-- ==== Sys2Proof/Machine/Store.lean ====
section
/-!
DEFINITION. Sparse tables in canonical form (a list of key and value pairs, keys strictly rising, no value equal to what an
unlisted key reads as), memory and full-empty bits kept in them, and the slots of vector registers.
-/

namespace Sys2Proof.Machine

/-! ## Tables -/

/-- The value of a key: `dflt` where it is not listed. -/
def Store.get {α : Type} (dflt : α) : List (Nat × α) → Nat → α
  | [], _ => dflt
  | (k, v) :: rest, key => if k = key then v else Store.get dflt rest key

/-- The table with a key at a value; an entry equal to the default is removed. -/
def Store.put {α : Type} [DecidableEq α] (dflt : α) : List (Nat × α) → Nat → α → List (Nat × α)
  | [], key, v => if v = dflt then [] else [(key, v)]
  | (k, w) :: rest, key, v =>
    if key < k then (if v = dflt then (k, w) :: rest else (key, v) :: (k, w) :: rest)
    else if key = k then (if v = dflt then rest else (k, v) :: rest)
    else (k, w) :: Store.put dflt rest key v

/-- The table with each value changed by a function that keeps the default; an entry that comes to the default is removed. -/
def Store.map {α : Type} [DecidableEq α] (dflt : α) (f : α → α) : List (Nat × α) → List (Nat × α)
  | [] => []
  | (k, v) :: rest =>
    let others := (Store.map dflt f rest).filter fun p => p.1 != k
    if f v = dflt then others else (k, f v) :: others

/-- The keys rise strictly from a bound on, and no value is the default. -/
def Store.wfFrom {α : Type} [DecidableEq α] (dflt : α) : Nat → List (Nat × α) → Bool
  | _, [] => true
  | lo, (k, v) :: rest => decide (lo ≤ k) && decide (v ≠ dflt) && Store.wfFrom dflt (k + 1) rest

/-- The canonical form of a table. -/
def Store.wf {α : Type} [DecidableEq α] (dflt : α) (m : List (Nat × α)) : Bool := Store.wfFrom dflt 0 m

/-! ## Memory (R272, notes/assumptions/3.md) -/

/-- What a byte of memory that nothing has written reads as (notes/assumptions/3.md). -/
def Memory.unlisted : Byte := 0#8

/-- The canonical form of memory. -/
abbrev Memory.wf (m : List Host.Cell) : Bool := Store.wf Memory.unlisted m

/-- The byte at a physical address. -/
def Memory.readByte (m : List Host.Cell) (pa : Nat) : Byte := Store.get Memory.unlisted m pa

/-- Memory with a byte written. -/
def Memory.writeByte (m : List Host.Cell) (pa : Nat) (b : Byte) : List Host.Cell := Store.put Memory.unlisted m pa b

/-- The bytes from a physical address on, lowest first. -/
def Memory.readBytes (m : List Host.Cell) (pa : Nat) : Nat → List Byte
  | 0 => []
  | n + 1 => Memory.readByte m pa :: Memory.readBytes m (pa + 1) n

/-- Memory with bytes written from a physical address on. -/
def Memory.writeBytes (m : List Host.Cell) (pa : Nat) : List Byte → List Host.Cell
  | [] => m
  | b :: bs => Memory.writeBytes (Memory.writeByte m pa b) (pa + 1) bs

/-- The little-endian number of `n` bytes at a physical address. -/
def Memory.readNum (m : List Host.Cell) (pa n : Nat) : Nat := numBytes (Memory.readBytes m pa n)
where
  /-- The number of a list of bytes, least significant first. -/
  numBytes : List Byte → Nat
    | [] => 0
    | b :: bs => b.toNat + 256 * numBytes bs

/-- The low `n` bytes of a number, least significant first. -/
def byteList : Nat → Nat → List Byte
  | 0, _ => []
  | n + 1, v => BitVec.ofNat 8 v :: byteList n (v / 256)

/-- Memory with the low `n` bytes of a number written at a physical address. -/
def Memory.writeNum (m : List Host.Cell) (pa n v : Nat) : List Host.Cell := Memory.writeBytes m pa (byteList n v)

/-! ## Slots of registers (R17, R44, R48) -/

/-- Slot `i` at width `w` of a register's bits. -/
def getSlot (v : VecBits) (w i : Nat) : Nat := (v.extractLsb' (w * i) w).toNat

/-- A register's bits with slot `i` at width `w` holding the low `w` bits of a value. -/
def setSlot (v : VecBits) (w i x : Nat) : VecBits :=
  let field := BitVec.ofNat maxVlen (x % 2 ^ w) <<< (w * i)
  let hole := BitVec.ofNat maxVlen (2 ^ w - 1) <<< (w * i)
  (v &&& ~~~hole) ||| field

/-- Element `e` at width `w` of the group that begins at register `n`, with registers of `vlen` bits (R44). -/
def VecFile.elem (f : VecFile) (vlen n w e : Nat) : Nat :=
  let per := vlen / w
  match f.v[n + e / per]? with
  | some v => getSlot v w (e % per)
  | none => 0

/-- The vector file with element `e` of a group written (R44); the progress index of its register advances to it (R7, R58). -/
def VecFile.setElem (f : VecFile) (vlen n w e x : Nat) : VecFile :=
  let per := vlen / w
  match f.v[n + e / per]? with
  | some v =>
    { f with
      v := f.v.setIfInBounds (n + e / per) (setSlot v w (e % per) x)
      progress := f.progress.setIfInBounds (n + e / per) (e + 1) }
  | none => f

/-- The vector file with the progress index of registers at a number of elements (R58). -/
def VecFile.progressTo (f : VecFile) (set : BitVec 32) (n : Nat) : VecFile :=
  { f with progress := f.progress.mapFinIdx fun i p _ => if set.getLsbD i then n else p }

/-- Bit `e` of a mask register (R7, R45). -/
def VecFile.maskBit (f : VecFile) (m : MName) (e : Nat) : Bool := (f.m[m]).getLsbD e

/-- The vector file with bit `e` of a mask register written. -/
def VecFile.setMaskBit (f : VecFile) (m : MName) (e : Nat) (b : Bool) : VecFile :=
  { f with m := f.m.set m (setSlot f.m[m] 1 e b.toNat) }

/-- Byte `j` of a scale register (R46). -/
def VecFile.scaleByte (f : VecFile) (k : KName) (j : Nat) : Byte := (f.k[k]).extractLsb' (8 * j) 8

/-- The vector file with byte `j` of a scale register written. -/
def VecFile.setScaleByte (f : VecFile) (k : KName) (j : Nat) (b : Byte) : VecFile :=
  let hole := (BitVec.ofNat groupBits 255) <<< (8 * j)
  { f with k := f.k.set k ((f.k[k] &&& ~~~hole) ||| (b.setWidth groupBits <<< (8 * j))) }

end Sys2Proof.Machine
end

ABOUT THIS TASK: The answer should consist of all the lines above, retyped exactly.

RESPONSE FOR THIS EXERCISE:
-- ==== Sys2Proof/Machine/Store.lean ====
section
/-!
DEFINITION. Sparse tables in canonical form (a list of key and value pairs, keys strictly rising, no value equal to what an
unlisted key reads as), memory and full-empty bits kept in them, and the slots of vector registers.
-/

namespace Sys2Proof.Machine

/-! ## Tables -/

/-- The value of a key: `dflt` where it is not listed. -/
def Store.get {α : Type} (dflt : α) : List (Nat × α) → Nat → α
  | [], _ => dflt
  | (k, v) :: rest, key => if k = key then v else Store.get dflt rest key

/-- The table with a key at a value; an entry equal to the default is removed. -/
def Store.put {α : Type} [DecidableEq α] (dflt : α) : List (Nat × α) → Nat → α → List (Nat × α)
  | [], key, v => if v = dflt then [] else [(key, v)]
  | (k, w) :: rest, key, v =>
    if key < k then (if v = dflt then (k, w) :: rest else (key, v) :: (k, w) :: rest)
    else if key = k then (if v = dflt then rest else (k, v) :: rest)
    else (k, w) :: Store.put dflt rest key v

/-- The table with each value changed by a function that keeps the default; an entry that comes to the default is removed. -/
def Store.map {α : Type} [DecidableEq α] (dflt : α) (f : α → α) : List (Nat × α) → List (Nat × α)
  | [] => []
  | (k, v) :: rest =>
    let others := (Store.map dflt f rest).filter fun p => p.1 != k
    if f v = dflt then others else (k, f v) :: others

/-- The keys rise strictly from a bound on, and no value is the default. -/
def Store.wfFrom {α : Type} [DecidableEq α] (dflt : α) : Nat → List (Nat × α) → Bool
  | _, [] => true
  | lo, (k, v) :: rest => decide (lo ≤ k) && decide (v ≠ dflt) && Store.wfFrom dflt (k + 1) rest

/-- The canonical form of a table. -/
def Store.wf {α : Type} [DecidableEq α] (dflt : α) (m : List (Nat × α)) : Bool := Store.wfFrom dflt 0 m

/-! ## Memory (R272, notes/assumptions/3.md) -/

/-- What a byte of memory that nothing has written reads as (notes/assumptions/3.md). -/
def Memory.unlisted : Byte := 0#8

/-- The canonical form of memory. -/
abbrev Memory.wf (m : List Host.Cell) : Bool := Store.wf Memory.unlisted m

/-- The byte at a physical address. -/
def Memory.readByte (m : List Host.Cell) (pa : Nat) : Byte := Store.get Memory.unlisted m pa

/-- Memory with a byte written. -/
def Memory.writeByte (m : List Host.Cell) (pa : Nat) (b : Byte) : List Host.Cell := Store.put Memory.unlisted m pa b

/-- The bytes from a physical address on, lowest first. -/
def Memory.readBytes (m : List Host.Cell) (pa : Nat) : Nat → List Byte
  | 0 => []
  | n + 1 => Memory.readByte m pa :: Memory.readBytes m (pa + 1) n

/-- Memory with bytes written from a physical address on. -/
def Memory.writeBytes (m : List Host.Cell) (pa : Nat) : List Byte → List Host.Cell
  | [] => m
  | b :: bs => Memory.writeBytes (Memory.writeByte m pa b) (pa + 1) bs

/-- The little-endian number of `n` bytes at a physical address. -/
def Memory.readNum (m : List Host.Cell) (pa n : Nat) : Nat := numBytes (Memory.readBytes m pa n)
where
  /-- The number of a list of bytes, least significant first. -/
  numBytes : List Byte → Nat
    | [] => 0
    | b :: bs => b.toNat + 256 * numBytes bs

/-- The low `n` bytes of a number, least significant first. -/
def byteList : Nat → Nat → List Byte
  | 0, _ => []
  | n + 1, v => BitVec.ofNat 8 v :: byteList n (v / 256)

/-- Memory with the low `n` bytes of a number written at a physical address. -/
def Memory.writeNum (m : List Host.Cell) (pa n v : Nat) : List Host.Cell := Memory.writeBytes m pa (byteList n v)

/-! ## Slots of registers (R17, R44, R48) -/

/-- Slot `i` at width `w` of a register's bits. -/
def getSlot (v : VecBits) (w i : Nat) : Nat := (v.extractLsb' (w * i) w).toNat

/-- A register's bits with slot `i` at width `w` holding the low `w` bits of a value. -/
def setSlot (v : VecBits) (w i x : Nat) : VecBits :=
  let field := BitVec.ofNat maxVlen (x % 2 ^ w) <<< (w * i)
  let hole := BitVec.ofNat maxVlen (2 ^ w - 1) <<< (w * i)
  (v &&& ~~~hole) ||| field

/-- Element `e` at width `w` of the group that begins at register `n`, with registers of `vlen` bits (R44). -/
def VecFile.elem (f : VecFile) (vlen n w e : Nat) : Nat :=
  let per := vlen / w
  match f.v[n + e / per]? with
  | some v => getSlot v w (e % per)
  | none => 0

/-- The vector file with element `e` of a group written (R44); the progress index of its register advances to it (R7, R58). -/
def VecFile.setElem (f : VecFile) (vlen n w e x : Nat) : VecFile :=
  let per := vlen / w
  match f.v[n + e / per]? with
  | some v =>
    { f with
      v := f.v.setIfInBounds (n + e / per) (setSlot v w (e % per) x)
      progress := f.progress.setIfInBounds (n + e / per) (e + 1) }
  | none => f

/-- The vector file with the progress index of registers at a number of elements (R58). -/
def VecFile.progressTo (f : VecFile) (set : BitVec 32) (n : Nat) : VecFile :=
  { f with progress := f.progress.mapFinIdx fun i p _ => if set.getLsbD i then n else p }

/-- Bit `e` of a mask register (R7, R45). -/
def VecFile.maskBit (f : VecFile) (m : MName) (e : Nat) : Bool := (f.m[m]).getLsbD e

/-- The vector file with bit `e` of a mask register written. -/
def VecFile.setMaskBit (f : VecFile) (m : MName) (e : Nat) (b : Bool) : VecFile :=
  { f with m := f.m.set m (setSlot f.m[m] 1 e b.toNat) }

/-- Byte `j` of a scale register (R46). -/
def VecFile.scaleByte (f : VecFile) (k : KName) (j : Nat) : Byte := (f.k[k]).extractLsb' (8 * j) 8

/-- The vector file with byte `j` of a scale register written. -/
def VecFile.setScaleByte (f : VecFile) (k : KName) (j : Nat) (b : Byte) : VecFile :=
  let hole := (BitVec.ofNat groupBits 255) <<< (8 * j)
  { f with k := f.k.set k ((f.k[k] &&& ~~~hole) ||| (b.setWidth groupBits <<< (8 * j))) }

end Sys2Proof.Machine
end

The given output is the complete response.